>>>>
/-! ### Typed operations and barriers (R263 to R296) -/

/-- A typed operation sends its request to the SSP of its home slice and parks its thread for the reply; the destination of one
that has a result is empty until then (R267, R268, R271). CND.WAIT sends its lock's place on the page of its condition word, or that
it lies elsewhere (R288); that a misaligned lock address takes MISALIGN, and that pages are compared by virtual address, are the
model's choices (log entry 98). An operation that touches a line which a queued matrix command has still to access waits (R199). -/
def Obligations.TypedRequests : Prop :=
  ∀ (l : Lim) (u y x : Bool) (b a d : GReg) (vb vd : VReg) (k : ObjType) (tag : Fin 16) (all : Bool) (s : State) (pa : Nat)
    (va q : Word), va = s.rg a → q = s.rg b →
    let sends (i : Instr) (bit : Nat) (kind : TypedKind) (lim : Lim) (operand : Word) (data : Line)
        (dst : Option (RegClass × Nat)) : Prop :=
      let lines := s.typedLines s.th.asid.toNat kind pa operand 0
      (∀ id, typedAllowed s va pa (majOf i) bit → s.wordHold s.cur.1 lines = some id → canIssue i s = true →
        gives i s (s.park (.operand id))) ∧
      (typedReady s va pa (majOf i) bit lines → canIssue i s = true → ∃ t, gives i s t ∧
        t.net = s.net ++ [⟨.core s.cur.1, .slice (homeSlice (paOff pa) true),
          .typed ⟨.thread ⟨s.devnum, s.cur.1, s.cur.2, s.txn + 1⟩, kind, majOf i, pa, va, operand, 0, true, lim, data,
            s.th.asid.toNat⟩⟩] ∧
        t.th.life = .parked .reply ∧ t.th.pc = s.th.pc ∧ t.th.putBuf = data ∧ t.mem = s.mem ∧
        ∀ c n, dst = some (c, n) → (c, n) ≠ (.g, 0) → t.regSt c n = .pending (s.txn + 1) .typed va)
    let g := some (RegClass.g, d.val)
    sends (.ldsy l u a d) 59 .ldsy l 0 0 g ∧ sends (.stsy l u b a) 59 .stsy l q 0 none ∧
    sends (.cntAdd u b a) 60 .cntAdd (.wait 0) q 0 none ∧ sends (.cntFadd u b a d) 60 .cntFadd (.wait 0) q 0 g ∧
    sends (.cntWait l u b a d) 59 .cntWait l q 0 g ∧ sends (.barArr u a d) 60 .barArr (.wait 0) 0 0 g ∧
    sends (.barWait l u b a d) 59 .barWait l q 0 g ∧ sends (.barArw l u a d) 59 .barArw l 0 0 g ∧
    sends (.lckAcq l u a) 59 .lckAcq l 0 0 none ∧ sends (.lckRel u a) 60 .lckRel (.wait 0) 0 0 none ∧
    sends (.qPut l u vb a) 59 .qPut l 0 (s.rv vb) none ∧ sends (.qGet l u a vd) 59 .qGet l 0 0 (some (.v, vd.val)) ∧
    sends (.cndSig u a all) 60 (if all then .cndSigAll else .cndSigOne) (.wait 0) 0 0 none ∧
    sends (.tinit y x b a k) 60 (.tinit k) (.wait 0) q 0 none ∧ sends (.traw y x b a tag) 60 (.traw tag) (.wait 0) q 0 none ∧
    sends (.tclr x a) 60 .tclr (.wait 0) 0 0 none ∧
    (typedAllowed s va pa 0x2E 59 → q.toNat % 8 ≠ 0 → canIssue (.cndWait l u b a) s = true →
      gives (.cndWait l u b a) s (s.trap 0x04 q 0)) ∧
    ∀ lp ok, (if q.toNat / 4096 = va.toNat / 4096 then lp = pa / 4096 * 4096 + q.toNat % 4096 ∧ ok = true
        else lp = 0 ∧ ok = false) → q.toNat % 8 = 0 →
      typedReady s va pa 0x2E 59 (s.typedLines s.th.asid.toNat .cndWait pa q lp) → canIssue (.cndWait l u b a) s = true → ∃ t, gives (.cndWait l u b a) s t ∧ t.th.life = .parked .reply ∧ t.th.pc = s.th.pc ∧
        t.net = s.net ++ [⟨.core s.cur.1, .slice (homeSlice (paOff pa) true),
          .typed ⟨.thread ⟨s.devnum, s.cur.1, s.cur.2, s.txn + 1⟩, .cndWait, 0x2E, pa, va, q, lp, ok, l, 0,
            s.th.asid.toNat⟩⟩]

/-- NBAR (R294 to R296): a group beyond 255, or one of which the core is no live member, traps with OBJFAULT reason 8; a try
with other members traps with LIMIT; otherwise the thread parks with its destination empty and joins the NBARs of its group
at the core, and when it is the first of them and its release holds, its first notification goes to the member whose rank is the next. A notification of the round awaited ends
it, and the next round's notification goes out, or the NBAR is answered with the core and rank awaited longest; one that arrives
before its round is kept, and one of an episode that expired here is discarded (NBAR_NOTIFY). An NBAR past its limit traps, and its
core's part in the episode ends (NBAR_EXPIRY). -/
def Obligations.NetworkBarriers : Prop :=
  (∀ (l : Lim) (u : Bool) (a d : GReg) (s : State) (c grp : Nat) (ms : List Nat), c = s.cur.1 → grp = (s.rg a).toNat →
     ms = s.members grp → canIssue (.nbar l u a d) s = true →
     let rank := ms.findIdx (· == c)
     (255 < grp ∨ c ∉ ms → gives (.nbar l u a d) s (s.trap 0x0B (s.rg a) 8)) ∧
     (grp ≤ 255 → c ∈ ms → 1 < ms.length → l = .try → gives (.nbar l u a d) s
       (s.trap 0x0A (s.rg a) (word ((rank + ms.length - 1) % ms.length * 65536)))) ∧
     (grp ≤ 255 → c ∈ ms → l ≠ .try → (∀ o ∈ s.th.outs, o.id ≠ s.txn + 1) →
       (s.nbAt c grp).cur ≠ none ∨ (s.nbAt c grp).queue = [] ∧ relReady .dev s.th.outs = false →
       ∃ t, gives (.nbar l u a d) s t ∧ t.th.life = .parked .reply ∧ t.th.pc = s.th.pc ∧ t.net = s.net ∧
         (t.nbAt c grp).cur = (s.nbAt c grp).cur ∧
         (t.nbAt c grp).queue.map (fun q => (q.slot, q.id)) =
           (s.nbAt c grp).queue.map (fun q => (q.slot, q.id)) ++ [(s.cur.2, s.txn + 1)]) ∧
     (grp ≤ 255 → c ∈ ms → l ≠ .try → relReady .dev s.th.outs = true →
       (s.nbAt c grp).cur = none → (s.nbAt c grp).queue = [] → (s.nbAt c grp).kept = [] → 1 < ms.length →
       ∃ t, gives (.nbar l u a d) s t ∧ t.th.life = .parked .reply ∧ t.th.pc = s.th.pc ∧
         (d ≠ 0 → t.th.gs d = .pending (s.txn + 1) .nbar (s.rg a)) ∧
         t.net = s.net ++ [⟨.core c, .core (ms.getD ((rank + 1) % ms.length) 0), .nbar grp rank 0 (s.nbAt c grp).parity⟩])) ∧
  (∀ (s : State) (src : Node) (c u g : Nat) (rest : List Msg) (nb : NbGroup) (k : NbCur), c < 768 → u < 16 →
     nb = s.nbAt c g → nb.cur = some k → nb.queue = [] → nb.kept = [] →
     let n := k.members.length
     let awaited := (k.rank + n - 2 ^ k.round % n) % n
     (∀ rank parity, heads s src (.core c) (.nbar g rank k.round parity) rest → nb.drop = [] → 1 < n → k.round < nbRounds n →
       parity = nb.parity →
       let wait := s.time.toNat - k.start
       let best := match k.best with
         | none => (awaited, wait)
         | some b => if b.2 < wait then (awaited, wait) else b
       ∃ t, exec (.nbarNotify src (.core c)) s = .next t ∧ t.mem = s.mem ∧ (∀ v, t.thread c v = s.thread c v) ∧
         (k.round + 1 < nbRounds n →
           (t.nbAt c g).cur = some { k with round := k.round + 1, start := s.time.toNat, best := some best } ∧
           t.net = rest ++ [⟨.core c, .core (k.members.getD ((k.rank + 2 ^ (k.round + 1)) % n) 0), .nbar g k.rank (k.round + 1) parity⟩]) ∧
         (k.round + 1 = nbRounds n → (t.nbAt c g).cur = none ∧ (t.nbAt c g).parity = 1 - parity ∧
           t.net = rest ++ [⟨.core c, .core c, .reply k.slot k.id (.value
             ((word (k.members.getD best.1 0 * 2 ^ 54 + best.1 * 2 ^ 44 + min best.2 (2 ^ 44 - 1))).setWidth 512))⟩])) ∧
     (∀ rank round parity, heads s src (.core c) (.nbar g rank round parity) rest → nb.drop = [] → k.round < nbRounds n →
       round ≠ k.round ∨ parity ≠ nb.parity → ∃ t, exec (.nbarNotify src (.core c)) s = .next t ∧ t.net = rest ∧ t.mem = s.mem ∧
         t.nbAt c g = { nb with kept := [(parity, round, rank, s.time.toNat)] }) ∧
     (∀ rank round parity, heads s src (.core c) (.nbar g rank round parity) rest → nb.drop = [(parity, round)] →
       ∃ t, exec (.nbarNotify src (.core c)) s = .next t ∧ t.net = rest ∧ t.mem = s.mem ∧ t.nbAt c g = { nb with drop := [] }) ∧
     (∀ o w d th, (s.coreAt c).nb = [(g, nb)] → k.slot = u → k.deadline ≠ 0 → k.deadline ≤ s.time.toNat → th = s.thread c u →
       (th.outs.find? fun o => o.id == k.id) = some o → o.dst = .g d 8 false → th.wait = some w → w.id = k.id → w.kind = .nbar →
       o.id = k.id → direct th k.id (some o) → s.streams c u = false → handles th 0x0A →
       let v2 := word (awaited * 65536 + k.round)
       threadReply s c k.id (.trap 0x0A (word g) v2) → ∃ t, exec (.nbarExpiry c u) s = .next t ∧ t.mem = s.mem ∧ t.net = s.net ∧
         (t.nbAt c g).cur = none ∧ (t.nbAt c g).parity = 1 - nb.parity ∧
         inHandler th (t.thread c u) 0x0A (word g) v2 th.pc (w.len == 2)))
<<<<
→ **WHAT YOU NEED TO DO**
In the answer, the lines from the first line of the data above through the line containing "destination of one" must appear exactly as written, with nothing else.

→ **SOLUTION FOR THIS PROBLEM**
/-! ### Typed operations and barriers (R263 to R296) -/

/-- A typed operation sends its request to the SSP of its home slice and parks its thread for the reply; the destination of one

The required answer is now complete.